Well over 100 Métis family members and friends, joined by many non-Métis under the leadership of the Ponteix Prairie Dog Métis Local President, Cecile Blanke in a solemn ceremony unveiled a beautiful monument in commemoration and honour of 16 Métis veterans who served in World War I, World War II and the Korean War.
Under a beautiful sunny sky, the afternoon dedication ceremony was a testament to the unswerving determination by the Métis to bring recognition and justice to their brave women and men who joined the battle to preserve world peace and the liberation of occupied nations and peoples.
The legacy of the ill treatment received by returning WWI and WWII veterans is well known to their families and communities prompting the dedicated efforts of leaders like Cecile to ensure that their memories and sacrifices are not forgotten.
Joining the ceremony was Métis Nation President Clément Chartier, MNS Vice-President Gerald Morin, along with MNS Regional Directors Lela Arnold and Lennard Morin, who is the MNS Minister responsible for Veterans.
“This is a tremendous day for the families of the 16 Métis veterans being honoured today, as well as the Métis Nation as a whole, and is a strong testament to the tremendous efforts and determination by Cecile and her community to make this significant achievement a reality” stated President Chartier.

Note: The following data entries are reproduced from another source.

/-- A write of NETn.CTRL (R290, R291). -/
def State.netCtrl (s : State) (p : Nat) (v : Word) : State :=
  let m := natBits v.toNat 0 3
  let old := s.fld (NET_CTRL_MODE.inst p)
  let mode := if m ≤ 4 then m else old
  let fec (x : Nat) : Nat := if x = 3 then 0 else x
  let same := mode = old ∧ fec (natBits v.toNat 4 2) = fec (s.fld (NET_CTRL_FEC.inst p)) ∧
    natBits v.toNat 3 1 = s.fld (NET_CTRL_AN_EN.inst p)
  let s1 := ((s.setFld (NET_CTRL_MODE.inst p) mode).setFld (NET_CTRL_AN_EN.inst p) (natBits v.toNat 3 1)).setFld
    (NET_CTRL_FEC.inst p) (fec (natBits v.toNat 4 2))
  if same then s1
  else
    let s2 := ((s1.flushTx p tcFlushed false).endRuns p).modNet p fun x => { x with tsq := [] }
    let s3 := ((s2.tsqSync p).setBit (NET_STATUS_LINK.inst p) false).lpiOff p
    if s.netUp p then s3.raise (netPage p) 9 0 else s3

/-! The commit of a NET page (R297, R321). -/

/-- Whether a shadowed field differs from the value in force. -/
def State.changed (s : State) (f : Fld) : Bool := s.fld f != s.act f

/-- The REASON a commit of port `p` would be refused with; 0 for none. -/
def State.netCommit (s : State) (p : Nat) : Nat :=
  let q (x : Fld) (k : Nat) : Fld := (x.inst p).nth k
  let badQ (k : Nat) : Bool := s.fld (q NET_RXQ_CFG_CONSUMER k) == 3 ||
    !(decide (16 ≤ s.fld (q NET_RXQ_CFG_DATA_LOG2 k) ∧ s.fld (q NET_RXQ_CFG_DATA_LOG2 k) ≤ 30 ∧
      12 ≤ s.fld (q NET_RXQ_CFG_CPL_LOG2 k) ∧ s.fld (q NET_RXQ_CFG_CPL_LOG2 k) ≤ 24))
  let badR (k : Nat) : Bool := !(decide (4 ≤ s.fld (q NET_TXR_CFG_LOG2 k) ∧ s.fld (q NET_TXR_CFG_LOG2 k) ≤ 16))
  let badF (k : Nat) : Bool := decide (32 < s.fld (q NET_FLT_MATCH_IP_PREFIX k))
  let busyQ (k : Nat) : Bool := s.act (q NET_RXQ_CFG_CONSUMER k) == 0 &&
    s.fld (q NET_RXQ_DATA_TAIL_OFF k) != s.fld (q NET_RXQ_DATA_HEAD_OFF k) &&
    (s.changed (q NET_RXQ_CFG_DATA_LOG2 k) || s.changed (q NET_RXQ_CFG_CPL_LOG2 k) ||
      s.changed (q NET_RXQ_DATA_BASE_BASE k) || s.changed (q NET_RXQ_CPL_BASE_BASE k))
  let busyR (k : Nat) : Bool := s.act (q NET_TXR_CFG_EN k) == 1 &&
    s.fld (q NET_TXR_HEAD_INDEX k) != s.fld (q NET_TXR_TAIL_INDEX k) % s.ringSize p k &&
    (s.changed (q NET_TXR_BASE_BASE k) || s.changed (q NET_TXR_CFG_LOG2 k))
  if (List.range 8).any badQ ∨ (List.range 4).any badR ∨ (List.range 32).any badF then 3
  else if (List.range 8).any busyQ ∨ (List.range 4).any busyR then 7
  else 0

/-! The meanings. -/

/-- PORT_RESTART (R291). -/
def execPortRestart (q : Req) (p : Nat) (v : Word) (s : State) : Host.Outcome State Fault Refusal :=
  .next (if p < 4 then s.write q (netPage p) 0x008 v fun t => t.netCtrl p v else s)

/-- LINK_UP (R291). -/
def execLinkUp (p speed : Nat) (s : State) : Host.Outcome State Fault Refusal :=
  .next (if p < 4 ∧ s.netMode p ≠ 0 ∧ ¬ s.netUp p then
    let sp := if s.netMode p = 4 then speed % 4 else 0
    ((s.setBit (NET_STATUS_LINK.inst p) true).setFld (NET_STATUS_SPEED.inst p) sp).raise (netPage p) 8 (s.netMode p + sp * 8)
  else s)

/-- LINK_DOWN (R303). -/
def execLinkDown (p : Nat) (s : State) : Host.Outcome State Fault Refusal :=
  .next (if p < 4 ∧ s.netUp p then
    ((((s.setBit (NET_STATUS_LINK.inst p) false).lpiOff p).flushTx p tcDown true).endRuns p).raise (netPage p) 9 0 else s)

/-- PAUSE_RX (R309). -/
def execPauseRx (p quanta : Nat) (s : State) : Host.Outcome State Fault Refusal :=
  .next (if p < 4 ∧ s.netUp p then s.pauseFrame p (quanta % 65536) else s)

/-- PAUSE_EXPIRY (R309). -/
def execPauseExpiry (p : Nat) (s : State) : Host.Outcome State Fault Refusal :=
  .next (if s.bit (NET_STATUS_PAUSED.inst p) ∧ (s.net p).pauseEnd ≤ s.time.mono then s.setBit (NET_STATUS_PAUSED.inst p) false else s)

/-- PAUSE_WATCHDOG (R310). -/
def execPauseWatchdog (p : Nat) (s : State) : Host.Outcome State Fault Refusal :=
  let d := (s.time.mono - (s.net p).pauseSince) / (1000 * unitsPerNs)
  .next (if s.bit (NET_STATUS_PAUSED.inst p) ∧ s.bit (NET_PAUSE_CFG_WD_EN.inst p) ∧ s.fld (NET_PAUSE_WD_US_US.inst p) ≤ d then
    let s1 := (s.setBit (NET_STATUS_PAUSED.inst p) false).setBit (NET_STATUS_PAUSE_HOLDOFF.inst p) true
    (s1.modNet p fun x => { x with
      holdEnd := s.time.mono + s.fld (NET_PAUSE_HOLDOFF_US_US.inst p) * 1000 * unitsPerNs }).raise (netPage p) 15 d
  else s)

/-- PAUSE_HOLDOFF_END (R310). -/
def execPauseHoldoffEnd (p : Nat) (s : State) : Host.Outcome State Fault Refusal :=
  .next (if s.bit (NET_STATUS_PAUSE_HOLDOFF.inst p) ∧ (s.net p).holdEnd ≤ s.time.mono then
    (s.setBit (NET_STATUS_PAUSE_HOLDOFF.inst p) false).raise (netPage p) 16 0 else s)

/-- A read of TSQ_0 by a requester (R315). -/
def State.tsqPop (s : State) (q : Req) (p : Nat) : State :=
  s.serveRead q (netPage p) 0x06C fun t =>
    let r := t.tsqRead q p
    r.2.emit (.data q [r.1])

/-- A frame boundary of a port: the frame the arbiter picks starts, where the port may send (R300, R309, R311). -/
def State.txTurn (s : State) (p : Nat) : State :=
  if s.netUp p ∧ ¬ s.bit (NET_STATUS_PAUSED.inst p) ∧ ¬ s.bit (NET_STATUS_TX_LPI.inst p) ∧ (s.net p).lineFree ≤ s.time.mono then
    match s.pickFrame p with
    | some f => s.startFrame p f
    | none => s
  else s

/-- TX_ARBITRATE (R300): a frame boundary. A PAUSE frame that ends in the same tick goes first (R309), and so does a pop
that reaches the timestamp queue together with the stamp of the frame (R315). -/
def execTxArbitrate (p : Nat) (pop : Option Req) (pause : Option Nat) (s : State) : Host.Outcome State Fault Refusal :=
  let s1 := match pause with | some k => if s.netUp p then s.pauseFrame p (k % 65536) else s | none => s
  let s2 := match pop with | some q => s1.tsqPop q p | none => s1
  .next (if p < 4 then s2.txTurn p else s)

/-- TXR_TAIL_WRITE (R304). -/
def execTxrTailWrite (q : Req) (p r : Nat) (v : Word) (s : State) : Host.Outcome State Fault Refusal :=
  .next (if p < 4 ∧ r < 4 then s.write q (netPage p) (0x308 + 0x10 * r) v fun t => t.storeReg (netPage p) (0x308 + 0x10 * r) v else s)

/-- TX_DESCRIPTOR (R305): the ring is served, holds a descriptor and has none in progress. -/
def execTxDescriptor (p r : Nat) (s : State) : Host.Outcome State Fault Refusal :=
  let head := s.fld ((NET_TXR_HEAD_INDEX.inst p).nth r) % s.ringSize p r
  .next (if p < 4 ∧ r < 4 ∧ s.act ((NET_TXR_CFG_EN.inst p).nth r) = 1 ∧ (s.ringRun p r).isNone ∧
      head ≠ s.fld ((NET_TXR_TAIL_INDEX.inst p).nth r) % s.ringSize p r then s.takeDesc p r head else s)

/-- LAUNCH_AT (R304). -/
def execLaunchAt (p r : Nat) (s : State) : Host.Outcome State Fault Refusal :=
  match s.ringRun p r with
  | some x => .next (if x.held ∧ (s.st32 + 2 ^ 32 - x.launch) % 2 ^ 32 < 2 ^ 31 then s.setRun p r (some { x with held := false }) else s)
  | none => .next s

/-- TX_DESCRIPTOR_DONE (R304). -/
def execTxDescriptorDone (p r : Nat) (s : State) : Host.Outcome State Fault Refusal :=
  match s.ringRun p r with
  | some x => .next (if x.left = 0 then s.descDone p r x else s)
  | none => .next s

/-- TSQ_POP (R315). -/
def execTsqPop (q : Req) (p : Nat) (s : State) : Host.Outcome State Fault Refusal :=
  .next (if p < 4 then s.tsqPop q p else s)

/-- RECEIVE_LPI (R311). -/
def execReceiveLpi (p : Nat) (on : Bool) (s : State) : Host.Outcome State Fault Refusal :=
  .next (if p < 4 ∧ s.netUp p then s.setBit (NET_STATUS_RX_LPI.inst p) on else s)

/-- SERDES_FAIL (R321). -/
def execSerdesFail (p : Nat) (pll clk : Bool) (s : State) : Host.Outcome State Fault Refusal :=
  .next (if p < 4 ∧ (pll ∨ clk) then s.raise (netPage p) 6 ((if pll then 1 else 0) + (if clk then 2 else 0)) else s)

end Sys2Proof.Machine
end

In speaking to the importance of the monument to the community, President Blanke stated:
“This project was long overdue in remembering our Métis Veterans who grew up around Lac Pelleiter and Valley. They enlisted freely to fight for Canada but when the wars were over they were discriminated by our Government with no help to re-establish themselves in society in education, land, etc. They all moved on to different places and never coming back to their homeland because there was nothing left in the Lac Pelletier Valley, all the families had left in poverty.
This monument names 16 Veterans that came from the Lac Pelletier Valley for WWI, WWII and the Korean War. The Veterans died in all parts of Western Canada, B.C., Alberta and Saskatchewan. Only one is buried at Lac Pelletier cemetery. The plaques inscribe each one of them, its like they are coming home where they belong and never to be forgotten.
The community will learn of how important our Métis Veterans are who helped save our country by visiting the monument and how many did their job by serving in the wars.
It’s like a hidden war history that’s never been told.”
During her presentation, President Blanke told many stirring stories she heard from the veterans when she was a little girl, giving the audience a vivid description of the hardships that confronted the returning veterans and the challenges they had to overcome.
The monument is prominently located near the entrance of the Lac Pelletier Provincial Park and will be clearly visible to all visitors who drive in to the park.